### Your assignment
Stop after the line that contains "match s.rxFrame port frame with"; until then, restate each line of the entries word for word from the very first.
==== Record extracts
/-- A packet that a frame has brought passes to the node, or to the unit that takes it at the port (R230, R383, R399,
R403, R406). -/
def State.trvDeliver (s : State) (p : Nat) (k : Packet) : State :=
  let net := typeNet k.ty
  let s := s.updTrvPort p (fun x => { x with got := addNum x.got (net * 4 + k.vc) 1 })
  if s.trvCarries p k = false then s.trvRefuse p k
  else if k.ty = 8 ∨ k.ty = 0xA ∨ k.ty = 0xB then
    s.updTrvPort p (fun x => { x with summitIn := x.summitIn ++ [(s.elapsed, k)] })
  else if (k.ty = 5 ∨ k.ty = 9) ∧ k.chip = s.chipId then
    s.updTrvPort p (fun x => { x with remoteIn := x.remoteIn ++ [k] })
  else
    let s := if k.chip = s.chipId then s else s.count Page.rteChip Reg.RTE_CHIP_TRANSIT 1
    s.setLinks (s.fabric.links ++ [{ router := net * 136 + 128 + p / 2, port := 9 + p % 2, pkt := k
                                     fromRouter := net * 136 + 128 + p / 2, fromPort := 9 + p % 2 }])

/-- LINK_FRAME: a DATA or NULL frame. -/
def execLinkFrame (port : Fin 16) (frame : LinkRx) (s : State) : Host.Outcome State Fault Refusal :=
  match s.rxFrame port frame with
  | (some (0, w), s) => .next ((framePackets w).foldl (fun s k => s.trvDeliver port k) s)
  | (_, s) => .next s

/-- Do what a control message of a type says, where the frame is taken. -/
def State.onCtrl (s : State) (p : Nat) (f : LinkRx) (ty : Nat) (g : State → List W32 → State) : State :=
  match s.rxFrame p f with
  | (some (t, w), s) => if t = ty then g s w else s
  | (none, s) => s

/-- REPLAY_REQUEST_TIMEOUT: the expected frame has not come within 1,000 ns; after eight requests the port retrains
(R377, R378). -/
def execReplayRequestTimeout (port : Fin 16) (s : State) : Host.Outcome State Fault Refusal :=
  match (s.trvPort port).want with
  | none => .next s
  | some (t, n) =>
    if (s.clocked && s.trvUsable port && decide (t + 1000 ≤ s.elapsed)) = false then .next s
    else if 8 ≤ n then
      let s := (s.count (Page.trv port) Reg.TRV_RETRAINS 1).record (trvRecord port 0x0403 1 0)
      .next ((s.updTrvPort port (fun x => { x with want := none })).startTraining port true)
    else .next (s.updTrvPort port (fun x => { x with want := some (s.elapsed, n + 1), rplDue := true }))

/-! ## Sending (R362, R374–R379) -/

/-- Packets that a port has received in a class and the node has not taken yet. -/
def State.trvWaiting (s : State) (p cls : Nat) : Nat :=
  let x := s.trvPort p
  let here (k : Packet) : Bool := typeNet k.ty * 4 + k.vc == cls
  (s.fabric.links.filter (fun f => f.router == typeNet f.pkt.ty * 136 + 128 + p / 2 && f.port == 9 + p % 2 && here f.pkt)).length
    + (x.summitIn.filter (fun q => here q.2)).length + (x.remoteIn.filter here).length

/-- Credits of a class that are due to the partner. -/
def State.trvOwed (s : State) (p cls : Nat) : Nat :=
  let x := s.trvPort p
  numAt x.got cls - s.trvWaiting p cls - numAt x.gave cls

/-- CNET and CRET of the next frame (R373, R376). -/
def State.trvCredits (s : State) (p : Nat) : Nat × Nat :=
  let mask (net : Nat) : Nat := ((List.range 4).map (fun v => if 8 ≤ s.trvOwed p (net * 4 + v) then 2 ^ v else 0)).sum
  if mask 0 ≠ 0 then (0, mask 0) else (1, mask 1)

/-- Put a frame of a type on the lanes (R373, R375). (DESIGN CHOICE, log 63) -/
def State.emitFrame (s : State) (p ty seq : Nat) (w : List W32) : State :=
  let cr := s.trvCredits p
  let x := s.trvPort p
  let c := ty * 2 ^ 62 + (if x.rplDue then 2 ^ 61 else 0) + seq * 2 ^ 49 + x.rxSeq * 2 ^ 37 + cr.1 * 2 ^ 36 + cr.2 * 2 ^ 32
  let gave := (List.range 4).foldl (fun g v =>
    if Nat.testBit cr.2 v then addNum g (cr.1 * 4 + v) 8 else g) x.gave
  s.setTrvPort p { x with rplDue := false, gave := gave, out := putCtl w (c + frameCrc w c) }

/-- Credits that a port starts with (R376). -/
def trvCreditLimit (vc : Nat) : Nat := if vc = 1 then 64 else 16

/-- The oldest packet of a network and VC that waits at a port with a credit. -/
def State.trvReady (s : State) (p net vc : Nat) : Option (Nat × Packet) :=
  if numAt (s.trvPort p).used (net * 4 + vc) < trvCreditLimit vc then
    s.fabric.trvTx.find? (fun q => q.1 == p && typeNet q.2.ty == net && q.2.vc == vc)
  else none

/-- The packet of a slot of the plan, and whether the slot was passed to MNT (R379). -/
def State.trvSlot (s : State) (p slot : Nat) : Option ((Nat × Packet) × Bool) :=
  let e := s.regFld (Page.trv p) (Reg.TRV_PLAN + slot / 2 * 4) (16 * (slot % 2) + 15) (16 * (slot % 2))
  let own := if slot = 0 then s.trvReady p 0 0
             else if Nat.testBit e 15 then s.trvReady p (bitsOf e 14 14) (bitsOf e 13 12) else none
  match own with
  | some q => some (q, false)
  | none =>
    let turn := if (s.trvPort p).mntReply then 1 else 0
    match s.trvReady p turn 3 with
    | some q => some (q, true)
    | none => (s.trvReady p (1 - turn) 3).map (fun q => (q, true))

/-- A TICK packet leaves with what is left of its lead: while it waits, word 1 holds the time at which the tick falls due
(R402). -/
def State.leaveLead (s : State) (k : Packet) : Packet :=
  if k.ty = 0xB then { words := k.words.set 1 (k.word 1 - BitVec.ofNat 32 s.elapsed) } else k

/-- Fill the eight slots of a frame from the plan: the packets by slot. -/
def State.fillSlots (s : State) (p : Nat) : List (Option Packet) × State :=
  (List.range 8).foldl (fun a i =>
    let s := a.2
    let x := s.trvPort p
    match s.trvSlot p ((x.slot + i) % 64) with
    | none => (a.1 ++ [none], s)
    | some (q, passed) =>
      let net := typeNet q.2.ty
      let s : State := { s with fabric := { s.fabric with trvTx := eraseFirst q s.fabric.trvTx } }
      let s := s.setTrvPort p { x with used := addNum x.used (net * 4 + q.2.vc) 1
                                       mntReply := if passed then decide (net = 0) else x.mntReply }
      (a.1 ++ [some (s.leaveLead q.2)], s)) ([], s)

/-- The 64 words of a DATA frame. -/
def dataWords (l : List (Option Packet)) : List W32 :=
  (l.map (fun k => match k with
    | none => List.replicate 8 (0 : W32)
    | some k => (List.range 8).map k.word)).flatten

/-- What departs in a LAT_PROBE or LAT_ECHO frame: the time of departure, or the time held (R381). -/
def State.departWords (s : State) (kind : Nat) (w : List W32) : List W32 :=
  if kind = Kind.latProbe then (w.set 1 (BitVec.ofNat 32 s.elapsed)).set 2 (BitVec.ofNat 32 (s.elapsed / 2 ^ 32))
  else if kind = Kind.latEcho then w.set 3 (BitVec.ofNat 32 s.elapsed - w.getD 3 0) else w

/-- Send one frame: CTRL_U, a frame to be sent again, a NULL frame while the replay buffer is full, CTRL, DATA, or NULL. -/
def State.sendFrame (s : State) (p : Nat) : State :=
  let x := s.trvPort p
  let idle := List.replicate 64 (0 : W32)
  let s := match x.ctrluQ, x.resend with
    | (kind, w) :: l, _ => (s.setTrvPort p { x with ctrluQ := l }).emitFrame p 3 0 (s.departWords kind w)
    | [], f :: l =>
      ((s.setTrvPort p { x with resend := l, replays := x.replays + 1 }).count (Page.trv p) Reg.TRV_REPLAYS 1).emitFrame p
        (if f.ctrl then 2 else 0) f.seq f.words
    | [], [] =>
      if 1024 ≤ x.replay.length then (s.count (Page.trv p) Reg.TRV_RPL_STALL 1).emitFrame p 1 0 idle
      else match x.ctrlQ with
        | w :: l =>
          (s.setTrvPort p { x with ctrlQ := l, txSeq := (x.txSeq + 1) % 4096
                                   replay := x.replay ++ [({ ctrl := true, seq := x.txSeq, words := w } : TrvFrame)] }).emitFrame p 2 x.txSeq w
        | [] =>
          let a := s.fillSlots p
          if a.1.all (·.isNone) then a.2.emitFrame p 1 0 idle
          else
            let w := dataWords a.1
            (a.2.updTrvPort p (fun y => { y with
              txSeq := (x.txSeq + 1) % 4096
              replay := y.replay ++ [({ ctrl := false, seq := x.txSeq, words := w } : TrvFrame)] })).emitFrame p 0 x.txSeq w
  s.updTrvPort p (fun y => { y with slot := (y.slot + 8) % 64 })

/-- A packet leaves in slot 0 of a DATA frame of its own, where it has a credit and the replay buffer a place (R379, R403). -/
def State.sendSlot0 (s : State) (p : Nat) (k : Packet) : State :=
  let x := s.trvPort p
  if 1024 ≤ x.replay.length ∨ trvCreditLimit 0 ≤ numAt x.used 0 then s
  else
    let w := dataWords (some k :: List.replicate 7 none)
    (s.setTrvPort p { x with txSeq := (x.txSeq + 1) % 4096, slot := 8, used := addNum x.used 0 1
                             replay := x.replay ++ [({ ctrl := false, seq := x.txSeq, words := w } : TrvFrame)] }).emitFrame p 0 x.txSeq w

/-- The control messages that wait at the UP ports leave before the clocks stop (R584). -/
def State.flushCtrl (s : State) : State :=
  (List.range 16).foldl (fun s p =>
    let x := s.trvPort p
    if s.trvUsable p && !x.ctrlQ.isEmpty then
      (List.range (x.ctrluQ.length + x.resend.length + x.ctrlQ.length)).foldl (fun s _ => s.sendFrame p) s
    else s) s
========
### Response to this exercise
/-- A packet that a frame has brought passes to the node, or to the unit that takes it at the port (R230, R383, R399,
R403, R406). -/
def State.trvDeliver (s : State) (p : Nat) (k : Packet) : State :=
  let net := typeNet k.ty
  let s := s.updTrvPort p (fun x => { x with got := addNum x.got (net * 4 + k.vc) 1 })
  if s.trvCarries p k = false then s.trvRefuse p k
  else if k.ty = 8 ∨ k.ty = 0xA ∨ k.ty = 0xB then
    s.updTrvPort p (fun x => { x with summitIn := x.summitIn ++ [(s.elapsed, k)] })
  else if (k.ty = 5 ∨ k.ty = 9) ∧ k.chip = s.chipId then
    s.updTrvPort p (fun x => { x with remoteIn := x.remoteIn ++ [k] })
  else
    let s := if k.chip = s.chipId then s else s.count Page.rteChip Reg.RTE_CHIP_TRANSIT 1
    s.setLinks (s.fabric.links ++ [{ router := net * 136 + 128 + p / 2, port := 9 + p % 2, pkt := k
                                     fromRouter := net * 136 + 128 + p / 2, fromPort := 9 + p % 2 }])

/-- LINK_FRAME: a DATA or NULL frame. -/
def execLinkFrame (port : Fin 16) (frame : LinkRx) (s : State) : Host.Outcome State Fault Refusal :=
  match s.rxFrame port frame with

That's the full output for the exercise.